Он шел теперь не так уверенно, что-то медленно отравляло его изнутри, и он не знал, что это — яд какого-либо гада или угрызения совести. У него кружилась голова, его ноги и руки утратили гибкость, зрение затуманилось, язык вывалился изо рта, и последним в угасающем сознании мелькнул вопрос: от кого получил он эту лихорадку — от комара, паука или от змеи? Вопрос пустой, потому что его уже подстерегал скорпион. Он рухнул у подножия сухого дерева и погрузился в жуткий мрак.

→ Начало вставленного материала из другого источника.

/-- The block argument of an LBA, and that a transfer at a standard-capacity LBA whose byte address does not fit is refused
before the bus is touched, whether or not a stream is open (R89, R147, R148; U7; where the refusal stands among the others is
the model's choice, log 29; that an open stream does not let it pass is its reading, log 47). -/
def Obligations.BlockArgument : Prop :=
  (∀ lba : Word, blockArg true lba = some lba) ∧
  (∀ lba : Word, lba.toNat < 0x00800000 → ∃ arg, blockArg false lba = some arg ∧ arg.toNat = lba.toNat * 512) ∧
  (∀ lba : Word, 0x00800000 ≤ lba.toNat → blockArg false lba = none) ∧
  ∀ (s : State) (f : Family) (buf lba count : Word) (i : Instr), s.probed = true → s.cartType = some f →
    s.sess.ready = true → (s.cfg.fam f).offload = false → (s.cfg.fam f).wire = .sdNative →
    operandRefusal s.cfg buf lba count = none → s.sess.highCapacity = false → 0x00800000 ≤ lba.toNat →
    (i = .cardRead buf lba count ∨ i = .cardWrite buf lba count) → exec i s = .refused .lbaBeyondByteAddress
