theorem nextCacheActs_quiet (hq : Quiet s f) : ∃ acts t, nextCacheActs s = .ok acts t ∧ Went f .access s.env.core [] s t ∧
    t.hist = s.hist := by
  have hrun : ∃ acts t, nextCacheActs s = .ok acts t ∧ t.env.core = s.env.core ∧ t.hist = s.hist ∧
      t.env.pi = s.env.pi ∧ t.env.status = s.env.status ∧ t.cfg = s.cfg := by
    unfold nextCacheActs draw
    split <;> exact ⟨_, _, rfl, rfl, rfl, rfl, rfl, rfl⟩
  obtain ⟨acts, t, hr, he, hh, hp, hs, hc⟩ := hrun
  refine ⟨acts, t, hr, ⟨touches_nextCacheActs.of_ok hr, he, by simp [hh], ?_⟩, hh⟩
  unfold Quiet QuietEnv at *
  rwa [hc, hp, hs]

/-- A point at which the cache may act changes nothing the host sees (R72). -/
theorem cacheMayAct_quiet (hq : Quiet s f) (hr : Ram s) : ∃ t, cacheMayAct s = .ok () t ∧
    Went f .move s.env.core [] s t ∧ t.hist = s.hist ∧ Acted s t := by
  obtain ⟨acts, t, hrun, hw, hh⟩ := nextCacheActs_quiet hq
  have hrun' : cacheMayAct s = .ok () (acts.foldl State.cacheAct t) := by
    simp only [cacheMayAct, bind_ok hrun, upd_run]
  have hram : t.phys = s.phys ∧ t.cache = s.cache := hw.same.ram rfl
  have ht : Ram t := ⟨by rw [hw.cfg]; exact hr.pos,
    ⟨by rw [hram.2]; exact hr.cache.distinct, by rw [hram.2, hw.cfg]; exact hr.cache.aligned,
      by rw [hram.2, hw.cfg]; exact hr.cache.full, by rw [hram.2, hram.1, hw.cfg]; exact hr.cache.clean⟩,
    by rw [hram.1]; exact hr.phys⟩
  have hview : ∀ b, t.hostByte b = s.hostByte b := fun b => by
    unfold State.hostByte; rw [hram.1, hram.2, hw.cfg]
  have k := acts_spec acts ht
  have keep : ∀ (l : List CacheAct) (v : State), (l.foldl State.cacheAct v).env = v.env ∧
      (l.foldl State.cacheAct v).hist = v.hist ∧ (l.foldl State.cacheAct v).cfg = v.cfg := by
    intro l
    induction l with
    | nil => exact fun v => ⟨rfl, rfl, rfl⟩
    | cons x l ih => intro v; obtain ⟨a, b, c⟩ := ih (v.cacheAct x); cases x <;> exact ⟨a, b, c⟩
  obtain ⟨ke, kh, kc⟩ := keep acts t
  refine ⟨_, hrun', ⟨touches_cacheMayAct.of_ok hrun', by rw [ke]; exact hw.env, by rw [kh, hh]; simp,
    hw.quiet.of_env kc ke⟩, kh.trans hh, ⟨k.ram, fun b => (k.view b).trans (hview b), ?_, ?_, ?_⟩⟩
  · intro a n hn
    refine k.noLine a n ?_
    unfold NoLine
    rw [hram.2, hw.cfg]; exact hn
  · intro a n hn
    refine k.noDirty a n ?_
    unfold NoDirty
    rw [hram.2, hw.cfg]; exact hn
  · exact k.buffer.trans (hw.same.buffer rfl)

/-- A change of the memories alone. -/
theorem Went.memory {g : State → State} (hq : Quiet s f) (hs : SameOn .move s (g s)) (he : (g s).env = s.env)
    (hh : (g s).hist = s.hist) : Went f .move s.env.core [] s (g s) := .of_same hq hs he hh

/-- The wait for the PI controller before and after a DMA changes no memory. -/
theorem piWait_ram (hq : Quiet s f) (hr : Ram s) : ∃ t, piWaitIdle f s = .ok () t ∧ Went f .move s.env.core [] s t ∧
    t.hist = s.hist ∧ Acted s t := by
  obtain ⟨t, hrun, hw, hh⟩ := piWaitIdle_quiet hq
  have hram : t.phys = s.phys ∧ t.cache = s.cache := hw.same.ram rfl
  refine ⟨t, hrun, hw.mono rfl, hh, ⟨⟨by rw [hw.cfg]; exact hr.pos,
    ⟨by rw [hram.2]; exact hr.cache.distinct, by rw [hram.2, hw.cfg]; exact hr.cache.aligned,
      by rw [hram.2, hw.cfg]; exact hr.cache.full, by rw [hram.2, hram.1, hw.cfg]; exact hr.cache.clean⟩,
    by rw [hram.1]; exact hr.phys⟩, fun b => ?_, fun a n hn => ?_, fun a n hn => ?_, hw.same.buffer rfl⟩⟩
  · unfold State.hostByte; rw [hram.1, hram.2, hw.cfg]
  · unfold NoLine; rw [hram.2, hw.cfg]; exact hn
  · unfold NoDirty; rw [hram.2, hw.cfg]; exact hn

theorem Acted.trans (h : Acted s t) (k : Acted t u) : Acted s u :=
  ⟨k.ram, fun b => (k.view b).trans (h.view b), fun a n hn => k.noLine a n (h.noLine a n hn),
    fun a n hn => k.noDirty a n (h.noDirty a n hn), k.buffer.trans h.buffer⟩

/-- Recording an event changes no memory. -/
theorem Acted.emit (hr : Ram s) (ev : Event) : Acted s { s with hist := ev :: s.hist } :=
  ⟨⟨hr.pos, ⟨hr.cache.distinct, hr.cache.aligned, hr.cache.full, hr.cache.clean⟩, hr.phys⟩, fun _ => rfl,
    fun _ _ h => h, fun _ _ h => h, rfl⟩

theorem Went.emitMove (hq : Quiet s f) (ev : Event) (hev : ev.sends = none) :
    Went f .move s.env.core [] s { s with hist := ev :: s.hist } := (Went.emit hq ev hev).mono rfl

/-- `CacheWbInv` as an operation. -/
theorem opCacheWbInv_quiet (hq : Quiet s f) (hr : Ram s) (a n : Nat) : ∃ t, opCacheWbInv a n s = .ok () t ∧
    Went f .move s.env.core [] s t ∧ t.hist = .cacheWbInv a n :: s.hist ∧ Ram t ∧
    (∀ b, t.hostByte b = s.hostByte b) ∧ NoLine t a n ∧ t.cb = s.cb := by
  obtain ⟨t, hrun, hw, hh, k⟩ := cacheMayAct_quiet hq hr
  have he := Went.emitMove hw.quiet (.cacheWbInv a n) rfl
  have ke := Acted.emit k.ram (.cacheWbInv a n)
  have hm := Went.memory (g := fun s => s.cacheWbInv a n) he.quiet
    ((sameOn_cacheWbInv _ a n).mono rfl) rfl rfl
  refine ⟨_, by simp only [opCacheWbInv, bind_ok hrun, emit_bind, upd_run]; rfl, ?_, ?_, ?_, ?_, ?_, ?_⟩
  · exact hw.andThen (he.andThen hm)
  · exact congrArg _ hh
  · exact ⟨ke.ram.pos, ke.ram.cache.cacheWbInv ke.ram.pos ke.ram.phys a n, wf_writeBackLines _ _ ke.ram.phys⟩
  · exact fun b => (hostByte_cacheWbInv ke.ram.pos ke.ram.cache ke.ram.phys a n b).trans ((ke.view b).trans (k.view b))
  · exact noLine_cacheWbInv a n
  · exact k.buffer

/-- `CacheWb` as an operation. -/
theorem opCacheWb_quiet (hq : Quiet s f) (hr : Ram s) (a n : Nat) : ∃ t, opCacheWb a n s = .ok () t ∧
    Went f .move s.env.core [] s t ∧ t.hist = .cacheWb a n :: s.hist ∧ Ram t ∧
    (∀ b, t.hostByte b = s.hostByte b) ∧ NoDirty t a n ∧ t.cb = s.cb := by
  obtain ⟨t, hrun, hw, hh, k⟩ := cacheMayAct_quiet hq hr
  have he := Went.emitMove hw.quiet (.cacheWb a n) rfl
  have ke := Acted.emit k.ram (.cacheWb a n)
  have hm := Went.memory (g := fun s => s.cacheWb a n) he.quiet
    ((sameOn_cacheWb _ a n).mono rfl) rfl rfl
  refine ⟨_, by simp only [opCacheWb, bind_ok hrun, emit_bind, upd_run]; rfl, ?_, ?_, ?_, ?_, ?_, ?_⟩
  · exact hw.andThen (he.andThen hm)
  · exact congrArg _ hh
  · exact ⟨ke.ram.pos, ke.ram.cache.cacheWb ke.ram.pos ke.ram.phys a n, wf_writeBackLines _ _ ke.ram.phys⟩
  · exact fun b => (hostByte_cacheWb ke.ram.pos ke.ram.cache ke.ram.phys a n b).trans ((ke.view b).trans (k.view b))
  · exact noDirty_cacheWb a n
  · exact k.buffer

/-- Programming the DMA engine changes no memory (R244). -/
theorem program_quiet (hq : Quiet s f) (hr : Ram s) (d : DmaEngine) :
    Went f .move s.env.core [] s { s with dma := d } ∧ Acted s { s with dma := d } :=
  ⟨.of_same hq (by constructor <;> simp [Foot.move]) rfl rfl,
    ⟨⟨hr.pos, ⟨hr.cache.distinct, hr.cache.aligned, hr.cache.full, hr.cache.clean⟩, hr.phys⟩, fun _ => rfl,
      fun _ _ h => h, fun _ _ h => h, rfl⟩⟩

*Наконец настало время вынесения приговора. Узница готова была увидеть в глазах князя гнев — предвестник неминуемой смерти. Но увидела нечто обратное. Тоска стерла с его лица высокомерие, резче обозначив черты несчастного. Он знаком велел ей подойти к окну, чтобы стать свидетельницей удивительного зрелища.
Внизу по узкой тропинке, спускавшейся с холма к городу Куньямар, тянулась нескончаемая вереница женщин. Каждая несла по узелку с тканями и драгоценностями; они покидали дворец при свете факелов, которые держали солдаты, стоявшие вдоль всего пути. Безмолвные, закутанные в сари, спускались они по склону грандиозной процессией, и не было им числа. Ни одна из них не обернулась, чтобы бросить прощальный взгляд на свое бывшее жилище.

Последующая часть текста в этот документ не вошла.